Unlike face-to-face communication, mediated communication – any form of communication that involves the use of a medium – introduces a new channel to transmit the message. This typically relies on the use of illusion, something that is not exactly what it seems to be. The examples of this phenomenon are numerous. The radio inside the car does not actually contain a live band; a Skype conversation that seems “face-to-face” actually may connect people separated by hundreds of miles; and the 28-inch television screen showing the NCAA basketball tournament does not really have 10 basketball players, three bellowing announcers, dozens of bouncing cheerleaders, and 20,000 screaming fans, no matter what the top-notch sound system may lead viewers to believe. In “The Illusions,” the fourth chapter in Lev Manovich’s The Language of New Media, the Russian-born media theorist takes a look of his own at the illusions that make the impossible possible in the modern-day media world.

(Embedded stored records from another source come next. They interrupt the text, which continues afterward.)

-- ==== Sys2Proof/Safety.lean ====
section
/-! DEFINITION. The terms the claims use: the invariant of the machine, how a run ends, what an
instruction may write (its footprint), and a sprite's picture in closed form. -/

namespace Sys2Proof.Safety

open Sys2Proof.Machine

/-- What holds of every state between steps: a configuration that is a machine (R341); every cursor in
its range (R25), SP a whole number of entries above S (R73); memory in canonical form; no bit plane
beside the inline framebuffer (R39); and the clock and the timer anchors ordered as R326 orders them. -/
structure Inv (s : State) : Prop where
  valid : s.cfg.Valid
  pcInRange : cursorInRange s.cfg .pc s.pc = true
  spInRange : cursorInRange s.cfg .sp s.sp = true
  spEven : s.sp % 2 = 0
  iInRange : cursorInRange s.cfg .i s.i = true
  memWf : Memory.wf s.cfg s.mem
  planeUnused : s.cfg.displayMode = .inline → s.fb = 0#2048
  clockNonneg : 0 ≤ s.env.clock
  dtAnchor : 0 ≤ s.dt.anchor ∧ s.dt.anchor ≤ s.env.clock
  stAnchor : 0 ≤ s.st.anchor ∧ s.st.anchor ≤ s.env.clock

/-- The normal end of a run: a step after which EXIT = 1 (R311). -/
abbrev endedNormally (s : State) : Prop := s.exit = true ∧ s.status = .running

/-- The error end of a run, and its cause: STATUS = Faulted (R311). -/
abbrev endedInError (s : State) (f : Fatal) : Prop := s.status = .faulted f

/-- PC moved on by `d` bytes is in the Program region (R26). -/
abbrev PcFits (s : State) (d : Nat) : Prop :=
  programStart ≤ s.pc + d ∧ s.pc + d < s.cfg.stackStart

/-- A machine the host may step, with a call its clock allows (R106, R326, R341). -/
abbrev Steppable (s : State) : Prop :=
  s.cfg.Valid ∧ s.status = .running ∧ s.env.admissible = true

/-- An answer is a next state in which the fatal error `f` has stopped the machine (R301). -/
def StopsWith (r : Outcome) (f : Fatal) : Prop := ∃ t, r = .next t ∧ endedInError t f

/-- What an instruction may write beside PC and STATUS: registers, the other cursors, the timers, EXIT,
the external bit plane, and `memLen` bytes of memory from `memStart`. -/
structure Footprint where
  regs : List Reg := []
  sp : Bool := false
  i : Bool := false
  dt : Bool := false
  st : Bool := false
  exit : Bool := false
  plane : Bool := false
  memStart : Nat := 0
  memLen : Nat := 0
  deriving DecidableEq, Repr

/-- The footprint of an instruction that writes nothing beside PC and STATUS. -/
def writesNothing : Footprint := {}

/-- Everything outside the footprint is as before; STATUS is as before unless a fatal error came; the
configuration and the host's side never change in an instruction. -/
def Footprint.Respected (f : Footprint) (s t : State) : Prop :=
  (∀ r, r ∉ f.regs → t.getV r = s.getV r) ∧
  (f.sp = false → t.sp = s.sp) ∧ (f.i = false → t.i = s.i) ∧
  (f.dt = false → t.dt = s.dt) ∧ (f.st = false → t.st = s.st) ∧
  (f.exit = false → t.exit = s.exit) ∧ (f.plane = false → t.fb = s.fb) ∧
  (∀ a, a < f.memStart ∨ f.memStart + f.memLen ≤ a → t.readMem a = s.readMem a) ∧
  (t.status = s.status ∨ ∃ e, t.status = .faulted e) ∧
  t.cfg = s.cfg ∧ t.env = s.env

/-- An instruction writes at most a footprint, whether it completes or a fatal error ends it. -/
def WritesOnly (i : Instr) (f : State → Footprint) : Prop :=
  ∀ s t, exec i s = .next t → (f s).Respected s t

/-- The bytes of the picture in inline mode, or the bit plane in external mode. -/
def pictureFootprint (regs : List Reg) (s : State) : Footprint :=
  match s.cfg.displayMode with
  | .inline => { regs := regs, memStart := s.cfg.displayStart, memLen := framebufferBytes }
  | .external => { regs := regs, plane := true }

/-- The `n` bytes of memory at I, the rows of a sprite (R232). -/
def rowsAt (s : State) (n : Nat) : List Byte := (List.range n).map (fun r => s.readMem (s.i + r))

/-- A sprite at column `xs`, row `ys` lights a pixel: the pixel is `dx < 8` columns and `dy` rows on,
wrapping, and bit `7 - dx` of row `dy` is set (R232). A row past the last is no row. -/
def spriteCovers (xs ys : Nat) (rows : List Byte) (px py : Nat) : Bool :=
  decide ((px + displayW - xs) % displayW < 8) &&
    (rows.getD ((py + displayH - ys) % displayH) 0#8).getLsbD (7 - (px + displayW - xs) % displayW)

/-- An instruction that writes VF as a flag (R23). -/
def writesFlag (c : Config) : Instr → Bool
  | .addReg _ _ | .subReg _ _ | .shr _ _ | .subn _ _ | .shl _ _ | .drw _ _ _ => true
  | .orReg _ _ | .andReg _ _ | .xorReg _ _ => c.logicVfReset
  | .sys _ | .cls | .ret | .jp _ | .call _ | .seImm _ _ | .sneImm _ _ | .seReg _ _ | .ldImm _ _
  | .addImm _ _ | .ldReg _ _ | .sneReg _ _ | .ldI _ | .jpV0 _ | .rnd _ _ | .skp _ | .sknp _
  | .ldVxDt _ | .ldVxK _ | .ldDtVx _ | .ldStVx _ | .addI _ | .ldFont _ | .ldB _ | .ldMemVx _
  | .ldVxMem _ => false

/-- An instruction whose destination is VF as an ordinary register (R23). -/
def destinationIsFlag : Instr → Bool
  | .ldImm x _ | .addImm x _ | .ldReg x _ | .orReg x _ | .andReg x _ | .xorReg x _ | .addReg x _
  | .subReg x _ | .shr x _ | .subn x _ | .shl x _ | .rnd x _ | .ldVxDt x | .ldVxMem x => decide (x = flagReg)
  | .sys _ | .cls | .ret | .jp _ | .call _ | .seImm _ _ | .sneImm _ _ | .seReg _ _ | .sneReg _ _
  | .ldI _ | .jpV0 _ | .drw _ _ _ | .skp _ | .sknp _ | .ldVxK _ | .ldDtVx _ | .ldStVx _ | .addI _
  | .ldFont _ | .ldB _ | .ldMemVx _ => false

/-- An instruction whose only check is its final PC advance (R140, R190, R241, R260, R178). -/
def onlyAdvances (c : Config) : Instr → Bool
  | .sys _ => decide (c.sysPolicy = .noop)
  | .cls | .ldImm _ _ | .addImm _ _ | .ldReg _ _ | .orReg _ _ | .andReg _ _ | .xorReg _ _ | .addReg _ _
  | .subReg _ _ | .shr _ _ | .subn _ _ | .shl _ _ | .rnd _ _ | .skp _ | .sknp _ | .ldVxDt _ | .ldVxK _
  | .ldDtVx _ | .ldStVx _ => true
  | .ret | .jp _ | .call _ | .seImm _ _ | .sneImm _ _ | .seReg _ _ | .sneReg _ _ | .ldI _ | .jpV0 _
  | .drw _ _ _ | .addI _ | .ldFont _ | .ldB _ | .ldMemVx _ | .ldVxMem _ => false

/-- An instruction that reads an input of the step: its execution instant or its random byte (R330). -/
def readsInput : Instr → Bool
  | .rnd _ _ | .ldDtVx _ | .ldStVx _ => true
  | .sys _ | .cls | .ret | .jp _ | .call _ | .seImm _ _ | .sneImm _ _ | .seReg _ _ | .ldImm _ _
  | .addImm _ _ | .ldReg _ _ | .orReg _ _ | .andReg _ _ | .xorReg _ _ | .addReg _ _ | .subReg _ _
  | .shr _ _ | .subn _ _ | .shl _ _ | .sneReg _ _ | .ldI _ | .jpV0 _ | .drw _ _ _ | .skp _ | .sknp _
  | .ldVxDt _ | .ldVxK _ | .addI _ | .ldFont _ | .ldB _ | .ldMemVx _ | .ldVxMem _ => false

/-- An instruction that can change the picture in some mode (R248). -/
def mayDraw (c : Config) : Instr → Bool
  | .drw _ _ _ | .cls => true
  | .ldB _ | .ldMemVx _ => decide (c.displayMode = .inline)
  | .sys _ | .ret | .jp _ | .call _ | .seImm _ _ | .sneImm _ _ | .seReg _ _ | .ldImm _ _ | .addImm _ _
  | .ldReg _ _ | .orReg _ _ | .andReg _ _ | .xorReg _ _ | .addReg _ _ | .subReg _ _ | .shr _ _
  | .subn _ _ | .shl _ _ | .sneReg _ _ | .ldI _ | .jpV0 _ | .rnd _ _ | .skp _ | .sknp _ | .ldVxDt _
  | .ldVxK _ | .ldDtVx _ | .ldStVx _ | .addI _ | .ldFont _ | .ldVxMem _ => false

/-- A skip: it moves PC on by 4 when its condition holds and by 2 otherwise, and changes nothing else,
whatever bytes it skips (R120). -/
def SkipsWhen (i : Instr) (cond : State → Prop) : Prop :=
  ∀ s, PcFits s 2 →
    (¬ cond s → exec i s = .next { s with pc := s.pc + 2 }) ∧
    (cond s → PcFits s 4 → exec i s = .next { s with pc := s.pc + 4 }) ∧
    (cond s → ¬ PcFits s 4 →
      StopsWith (exec i s) (.cursorRange .pc ((s.pc + 4 : Nat) : Int) s.pc))

/-- An instruction completes in the state `s` where only PC, V and what `what` says have changed: PC is at
the next word, STATUS is as before. -/
def Completes (i : Instr) (s : State) (what : State → Prop) : Prop :=
  ∃ t, exec i s = .next t ∧ t.status = s.status ∧ t.pc = s.pc + 2 ∧ what t

/-- How many bits of a row's mask are set (R102). -/
def maskCount (r : OpcodeRow) : Nat := (List.range 16).countP r.maskBits.getLsbD

/-- A timer ticked at each instant of a list in turn. -/
def tickAll (T : Timer) (instants : List Instant) : Timer := instants.foldl Timer.tick T

end Sys2Proof.Safety
end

Manovich shows how the task of creating illusion, once the domain of the world’s masters of painting, is now dominated by the computers of the twenty-first century. In fact, many of the software systems and practices described in the chapter have been superseded by newer technologies since the book’s publication in 2001. However, many of the underlying principles remain unchanged. Because computer representation can break images down into discrete elements (pixels), a single operation through the computer system can change the nature of the image – and, by extension, the nature of the illusion the viewer perceives. Manovich notes traditional theories of illusion, highlighting their emphasis on relationships between the images in an illusion and their real-life counterparts.
In addition, Manovich compares and contrasts the basic essence of older and newer media and how these elements affect the perception of illusion. He uses the example of photography as a starting point. When a person takes a picture with a traditional film camera, the subject of the photo already exists in reality – the camera simply performs the task of capturing an image of the existing object. Constructing an image in new media, though, is fundamentally the opposite. The object or scene depicted in computer graphics does not have a basis in physical reality. Instead, to create the illusion, it is necessary to “build” the image from scratch, assembling it from individual pixels until it takes on the appearance of reality.
Another facet of illusion in new media is the changing role of the user. In classical painting, for example, the artist attempted to give paintings the appearance of reality, but the viewer simply served in the passive role of looking at the finished work. Manovich says, however, that illusions in new media are different. Here, illusions are not designed just for visual effect. Whether they are icons on the menu of a smartphone screen or the simulated world of a multi-player online video game, images are used as means to an end – the user is expected to act upon them. Depending on the form of new media product, according to Manovich, either role – passive viewer or active participant – may be emphasized.